## WHAT YOU NEED TO DO
Where the listing below reaches the line containing "PC = 4096. -/", start writing out lines exactly, and stop once the line containing "faultOf (.call 0) (withStack clean 15" has been written.

┌─ SUPPLIED ENTRIES

/-- TI22 -/
theorem test_ldMemVx_fault :
    (runWord 0xFF55 (sixteenRegs.setIndex 0x0FF1)).map (fun t => (t.readByte 0xFF1, t.status)) =
      some (0, .faulted .addressError 0x1000) := by decide

/-- TI26 -/
theorem test_ldVxMem_font :
    (runWord 0xFF65 clean).map (fun t => (t.getV 0, t.getV 1, t.getV 5, t.getV 9, t.getV 15)) =
      some (0xF0, 0x90, 0x20, 0x70, 0xF0) := by decide

/-- TI27: no partial load -/
theorem test_ldVxMem_fault :
    (runWord 0xF165 ((withRegs clean [(0, 7), (1, 8)]).setIndex 0x0FFF)).map (fun t => (t.getV 0, t.pc, t.status)) =
      some (0x07, 0x0200, .faulted .addressError 0x1000) := by decide

/-- TD1. -/
theorem test_cls : (runWord 0x00E0 (clean.setFb (Vector.replicate 32 1))).map (fun t => (t.fb == clearDisplay, t.pc)) =
    some (true, 0x0202) := by decide

/-- TD4: rows and columns wrap one by one, bit 7 is the column at Vx. Row r is a word whose bit c is pixel (c, r). -/
theorem test_drw_wraps :
    (runWord 0xD012 (((withRegs clean [(0, 0x3E), (1, 0x1F)]).setIndex 0x0300).setMem [(0x300, 0xC0), (0x301, 0x01)])).map
      (fun t => (t.fb == (clearDisplay.set 31 0xC000000000000000).set 0 0x20, t.getV 15, t.pc)) =
      some (true, 0x00, 0x0202) := by decide

/-- TD6: a collision. -/
theorem test_drw_collision :
    (runWord 0xD011 (((clean.setIndex 0x0300).setMem [(0x300, 0xC0)]).setFb (clearDisplay.set 0 0b10))).map
      (fun t => (t.fb == clearDisplay.set 0 0b01, t.getV 15)) = some (true, 0x01) := by decide

/-- TK1 to TK5: the whole 8-bit value is asked for, and SKP and SKNP go opposite ways. -/
theorem test_skp : (runWord 0xE19E (withRegs clean [(1, 0x15)])).map (fun t => (t.pc, t.draws)) =
    some (if Config.isPressed 0 0x15 then 0x0204 else 0x0202, 1) := rfl

theorem test_sknp : (runWord 0xE1A1 (withRegs clean [(1, 0x15)])).map (fun t => (t.pc, t.draws)) =
    some (if !Config.isPressed 0 0x15 then 0x0204 else 0x0202, 1) := rfl

/-- TK6 -/
theorem test_ldVxK :
    (runWord 0xF30A clean).map (fun t => (t.status, t.pc, t.getV 3)) =
      some (.waitingForKey 3, 0x0202, 0) := by decide

/-- TM1 -/
theorem test_ldVxDT :
    (runWord 0xF107 (clean.setDt 0x2A)).map (fun t => (t.getV 1, t.dt, t.pc)) =
      some (0x2A, 0x2A, 0x0202) := by decide

/-- TM5 -/
theorem test_ldDTVx :
    (runWord 0xF115 (clean.setDt 5)).map (fun t => (t.dt, t.pc)) =
      some (0, 0x0202) := by decide

/-- TM3 -/
theorem test_ldSTVx :
    (runWord 0xF118 (withRegs clean [(1, 1)])).map (fun t => (t.st, t.soundOn, t.pc)) =
      some (1, true, 0x0202) := by decide

/-! ## Fetch and faults -/

/-- TC25, TX4: the fetch fault comes before the word is decoded, and PC is kept. -/
theorem test_fetch_at_0FFF : (nextOf (step ((withStack clean 16 0x0202).setPc 0x0FFF))).map (fun t => (t.pc, t.status)) =
    some (0x0FFF, .faulted .addressError 0x1000) := by decide

/-- EX of doc00 §8: 0xFFFF is BadOpcode without mutating any register; empty memory is 0000, also BadOpcode (R203). -/
theorem test_bad_opcode :
    (runWord 0xFFFF (withRegs clean [(1, 3)])).map (fun t => (t.pc, t.getV 1, t.status)) =
      some (0x0200, 0x03, .faulted .badOpcode 0xFFFF) ∧
    (nextOf (step clean)).map (fun t => t.status) = some (.faulted .badOpcode 0) := by decide

/-- P7: the store replaces the next instruction's high byte and the fetch sees it. -/
theorem test_self_modifying :
    (runWord 0xF055 (((withRegs clean [(0, 0x12)]).setIndex 0x0206).setPc 0x0204)).map
      (fun t => (nextOf (step t)).map (fun u => (u.pc, u.getV 1))) = some (some (0x0200, 0x00)) := by decide

/-! ## Events -/

/-- TK8, TK10: the key goes to the recorded register, zero-extended; PC stays. -/
theorem test_keyPress :
    keyPress 7 (clean.setStatus (.waitingForKey 3)) = clean.setV 3 7 ∧
    keyPress 0 ((clean.setV 15 1).setStatus (.waitingForKey 15)) = (clean.setV 15 1).setV 15 0 := by decide

/-- TK9, TK11. -/
theorem test_keyPress_ignored :
    keyPress 7 clean = clean ∧
    keyPress 7 (clean.setStatus (.faulted .badOpcode 0xFFFF)) = clean.setStatus (.faulted .badOpcode 0xFFFF) := by decide

/-- TM6, TM8, TM9, TM11. -/
theorem test_tickTimers :
    tickTimers ((clean.setDt 2).setSt 1) = (clean.setDt 1).setSt 0 ∧ tickTimers clean = clean ∧
    tickTimers ((clean.setDt 255).setSt 255) = (clean.setDt 254).setSt 254 ∧
    tickTimers (((clean.setDt 5).setSt 2).setStatus (.faulted .badOpcode 0)) =
      ((clean.setDt 4).setSt 1).setStatus (.faulted .badOpcode 0) := by decide

/-- TX3, TK12: `reset()` from Faulted and from WaitingForKey. -/
theorem test_reset :
    hostReset ((withStack clean 16 0x0202).setStatus (.faulted .stackOverflow 0x200)) = clean ∧
    hostReset ((clean.setMem [(0x300, 1)]).setStatus (.waitingForKey 3)) = clean := by decide

/-- TL4, TL5, TX2: an odd length, and a load that keeps what it does not write. -/
theorem test_loadProgram :
    loadProgram [0x60, 0x05, 0x70] clean = clean.setMem [(0x200, 0x60), (0x201, 0x05), (0x202, 0x70)] ∧
    loadProgram [0x12, 0x00] (((clean.setMem [(0x202, 0x77)]).setPc 0x0300).setStatus (.faulted .badOpcode 0)) =
      (clean.setMem [(0x200, 0x12), (0x202, 0x77)]).setStatus (.faulted .badOpcode 0) := by decide

/-- Memory is canonical after reset, and writing back what an unlisted address reads as removes the cell. -/
theorem test_memory_canonical :
    State.reset.mem.wf = true ∧ writeCell [(0x300, 1)] 0x300 0 = [] ∧ writeCell [] 0 0xF0 = [] := by decide

/-- Placing an instruction uses PC when a word fits there, and 0x200 otherwise (log entry 21). -/
theorem test_withFetchWord :
    (nextOf (step ((clean.setPc 0x0FFF).withFetchWord 16 0x6005))).map (fun t => (t.getV 0, t.pc)) =
      some (0x05, 0x0202) ∧
    (nextOf (step (((clean.setPc 0x0FFE).setStatus (.waitingForKey 1)).withFetchWord 16 0x6005))).map
      (fun t => (t.getV 0, t.pc)) = some (0x05, 0x1000) := by decide

/-! ## Witnesses: for each obligation with hypotheses, a concrete state and operands that meet them together; for each
clause of its own range, a boundary value -/

theorem witness_DecodeOfEncodeIsIdentity : ∃ i : Instr, i.wf = true := ⟨.drw 15 15 15, by decide⟩

theorem witness_EncodeOfDecodeIsIdentity : ∃ (w : Word) (i : Instr), decodeWord w = .ok i :=
  ⟨0x8126, .shr 1 2, by decide⟩

/-- A word that matches one row, and one that matches none. -/
theorem witness_DecoderFollowsTheOpcodeMap :
    (∃ r ∈ opcodeRows, (0xD125 : Word) &&& r.mask = r.bits) ∧ decodeWord 0xD125 = .ok (.drw 1 2 5) ∧
    ∀ r ∈ opcodeRows, (0x8128 : Word) &&& r.mask ≠ r.bits := by decide

/-- The words around the borders of the groups 8 and 0. -/
theorem witness_IllegalWordsAreExactlyTheRejectedOnes :
    illegalWord 0x8127 = false ∧ illegalWord 0x8128 = true ∧ illegalWord 0x812D = true ∧ illegalWord 0x812E = false ∧
    illegalWord 0x812F = true ∧ illegalWord 0x00DF = true ∧ illegalWord 0x00E0 = false := by decide

/-- The last address an instruction can be fetched from. -/
theorem witness_StepRunsTheDecodedInstruction :
    ∃ (s : State) (i : Instr), s.status = .running ∧ s.pc.toNat ≤ 4094 ∧
      decodeWord (s.readByte s.pc.toNat ++ s.readByte (s.pc.toNat + 1)) = .ok i :=
  ⟨(clean.setMem [(4094, 0x60), (4095, 0x05)]).setPc 4094, .ldImm 0 5, by decide⟩

theorem witness_PlacedInstructionRunsNext :
    ∃ (s : State) (i : Instr), s.mem.wf = true ∧ i.wf = true := ⟨clean.setPc 0x0FFF, .drw 1 2 15, by decide⟩

theorem witness_StepOutsideRunningChangesNothing :
    (clean.setStatus (.waitingForKey 3)).status ≠ .running ∧
    (clean.setStatus (.faulted .badOpcode 0xFFFF)).status ≠ .running := by decide

/-- Both branches of the info: PC = 4095 and PC = 4096. -/
theorem witness_FetchOutsideMemoryIsAnAddressError :
    ((clean.setPc 4095).status = .running ∧ 4094 < (clean.setPc 4095).pc.toNat) ∧
    ((clean.setPc 4096).status = .running ∧ 4094 < (clean.setPc 4096).pc.toNat) := by decide

theorem witness_IllegalWordIsABadOpcodeFault :
    ∃ (s : State) (w : Word), s.status = .running ∧ s.pc.toNat ≤ 4094 ∧
      w = s.readByte s.pc.toNat ++ s.readByte (s.pc.toNat + 1) ∧ illegalWord w = true :=
  ⟨(clean.setMem [(4094, 0xFF), (4095, 0xFF)]).setPc 4094, 0xFFFF, by decide⟩

theorem witness_FaultsArePrecise :
    ∃ (s t : State) (c : FaultCause) (n : BitVec 17), s.status = .running ∧ step s = .next t ∧ t.status = .faulted c n :=
  ⟨placeWord clean 0x00EE, takeFault .stackUnderflow 0x200 (placeWord clean 0x00EE), .stackUnderflow, 0x200,
    rfl, rfl, rfl⟩

/-- Each conditional clause on both sides of its border. -/
theorem witness_StatusAfterEveryInstruction :
    faultOf .ret clean = some (.stackUnderflow, 0x200) ∧ faultOf .ret (withStack clean 1 0x0202) = none ∧
    faultOf (.call 0) (withStack clean 15 0x0202) = none ∧
    faultOf (.call 0) (withStack clean 16 0x0202) = some (.stackOverflow, 0x200) ∧
    faultOf (.drw 0 0 0) (clean.setIndex 0xFFFF) = none ∧ faultOf (.drw 0 0 15) (clean.setIndex 4081) = none ∧
    faultOf (.drw 0 0 15) (clean.setIndex 4082) = some (.addressError, 4096) ∧
    faultOf (.ldBVx 0) (clean.setIndex 4093) = none ∧
    faultOf (.ldBVx 0) (clean.setIndex 4094) = some (.addressError, 4096) ∧
    faultOf (.ldMemVx 15) (clean.setIndex 4080) = none ∧
    faultOf (.ldMemVx 15) (clean.setIndex 4081) = some (.addressError, 4096) ∧
    faultOf (.ldVxMem 0) (clean.setIndex 4095) = none ∧
    faultOf (.ldVxMem 0) (clean.setIndex 0xFFFF) = some (.addressError, 0xFFFF) := by decide

/-- The hypothesis all statements about `exec` share: an instruction that answers a state. -/
theorem witness_exec_answers :
    exec .ret clean = .next (takeFault .stackUnderflow 0x200 clean) ∧
    exec (.ldImm 3 7) clean = .next ((clean.setV 3 7).setPc 0x202) := ⟨rfl, rfl⟩

theorem witness_FaultedIsLeftOnlyByReset :
    ∃ (es : List Event) (s t : State), s.status = .faulted .badOpcode 0xFFFF ∧ (∀ e ∈ es, e ≠ .reset) ∧
      runEvents es s = .next t :=
  ⟨[.step, .tickTimers, .keyPress 3, .loadProgram [0x12]], clean.setStatus (.faulted .badOpcode 0xFFFF), _,
    rfl, by decide, rfl⟩

theorem witness_TheWaitSurvivesStepsAndTicks :
    ∃ (es : List Event) (s t : State), s.status = .waitingForKey 3 ∧ (∀ e ∈ es, e = .step ∨ e = .tickTimers) ∧
      runEvents es s = .next t :=
  ⟨[.step, .tickTimers, .step], (clean.setDt 5).setStatus (.waitingForKey 3), _, rfl, by decide, rfl⟩

/-- The invariant's clauses at their borders: PC = 0x10FE, a full stack of 4096 and of 2. -/
theorem witness_Inv (a : Word) (h : a = 2 ∨ a = 4096) : Inv ((withStack clean 16 a).setPc 0x10FE) := by
  rcases h with rfl | rfl
  · exact ⟨rfl, by unfold State.pcInRange; decide, by unfold State.stackInRange; decide⟩
  · exact ⟨rfl, by unfold State.pcInRange; decide, by unfold State.stackInRange; decide⟩

theorem witness_EveryStepKeepsTheInvariant : ∃ s t : State, Inv s ∧ step s = .next t :=
  ⟨(withStack clean 16 4096).setPc 0x10FE, _, witness_Inv 4096 (.inr rfl), rfl⟩

theorem witness_EverySequenceOfEventsKeepsTheInvariant :
    ∃ (es : List Event) (s t : State), Inv s ∧ runEvents es s = .next t :=
  ⟨[.reset, .loadProgram [0x12, 0x00], .step, .tickTimers], (withStack clean 16 2).setPc 0x10FE, _,
    witness_Inv 2 (.inl rfl), rfl⟩

theorem witness_OnlyNamedRegistersAreWritten :
    exec (.ldImm 3 7) clean = .next ((clean.setV 3 7).setPc 0x202) ∧ writesV (.ldImm 3 7) 4 = false := ⟨rfl, rfl⟩

theorem witness_UnreadRegistersDoNotMatter :
    readsV (.addReg 1 2) 3 = false ∧ writesV (.addReg 1 2) 3 = false ∧
    exec (.addReg 1 2) clean = .next (((clean.setV 15 0).setV 1 0).setPc 0x202) := ⟨rfl, rfl, rfl⟩

theorem witness_OnlyBcdAndRegisterStoreWriteMemory :
    (∀ x, Instr.cls ≠ .ldBVx x) ∧ (∀ x, Instr.cls ≠ .ldMemVx x) ∧ ∃ t, exec .cls clean = .next t :=
  ⟨by decide, by decide, _, rfl⟩

/-- Each clause: an instruction that does change the state it names. -/
theorem witness_OnlyTheirOwnInstructionsWriteSystemState :
    (∃ t, exec (.ldI 1) clean = .next t ∧ t.index ≠ clean.index) ∧
    (∃ t, exec (.ldDTVx 1) (clean.setV 1 1) = .next t ∧ t.dt ≠ clean.dt) ∧
    (∃ t, exec (.ldSTVx 1) (clean.setV 1 1) = .next t ∧ t.st ≠ clean.st) ∧
    (∃ t, exec (.call 1) clean = .next t ∧ t.sp ≠ clean.sp) ∧
    (∃ t, exec (.drw 0 0 1) clean = .next t ∧ t.fb ≠ clean.fb) ∧
    ∃ t, exec (.skp 0) clean = .next t ∧ t.draws ≠ clean.draws :=
  ⟨⟨_, rfl, by decide⟩, ⟨_, rfl, by decide⟩, ⟨_, rfl, by decide⟩, ⟨_, rfl, by decide⟩, ⟨_, rfl, by decide⟩, _, rfl,
    Nat.one_ne_zero⟩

└─

## EXERCISE RESULT
/-- Both branches of the info: PC = 4095 and PC = 4096. -/
theorem witness_FetchOutsideMemoryIsAnAddressError :
    ((clean.setPc 4095).status = .running ∧ 4094 < (clean.setPc 4095).pc.toNat) ∧
    ((clean.setPc 4096).status = .running ∧ 4094 < (clean.setPc 4096).pc.toNat) := by decide

theorem witness_IllegalWordIsABadOpcodeFault :
    ∃ (s : State) (w : Word), s.status = .running ∧ s.pc.toNat ≤ 4094 ∧
      w = s.readByte s.pc.toNat ++ s.readByte (s.pc.toNat + 1) ∧ illegalWord w = true :=
  ⟨(clean.setMem [(4094, 0xFF), (4095, 0xFF)]).setPc 4094, 0xFFFF, by decide⟩

theorem witness_FaultsArePrecise :
    ∃ (s t : State) (c : FaultCause) (n : BitVec 17), s.status = .running ∧ step s = .next t ∧ t.status = .faulted c n :=
  ⟨placeWord clean 0x00EE, takeFault .stackUnderflow 0x200 (placeWord clean 0x00EE), .stackUnderflow, 0x200,
    rfl, rfl, rfl⟩

/-- Each conditional clause on both sides of its border. -/
theorem witness_StatusAfterEveryInstruction :
    faultOf .ret clean = some (.stackUnderflow, 0x200) ∧ faultOf .ret (withStack clean 1 0x0202) = none ∧
    faultOf (.call 0) (withStack clean 15 0x0202) = none ∧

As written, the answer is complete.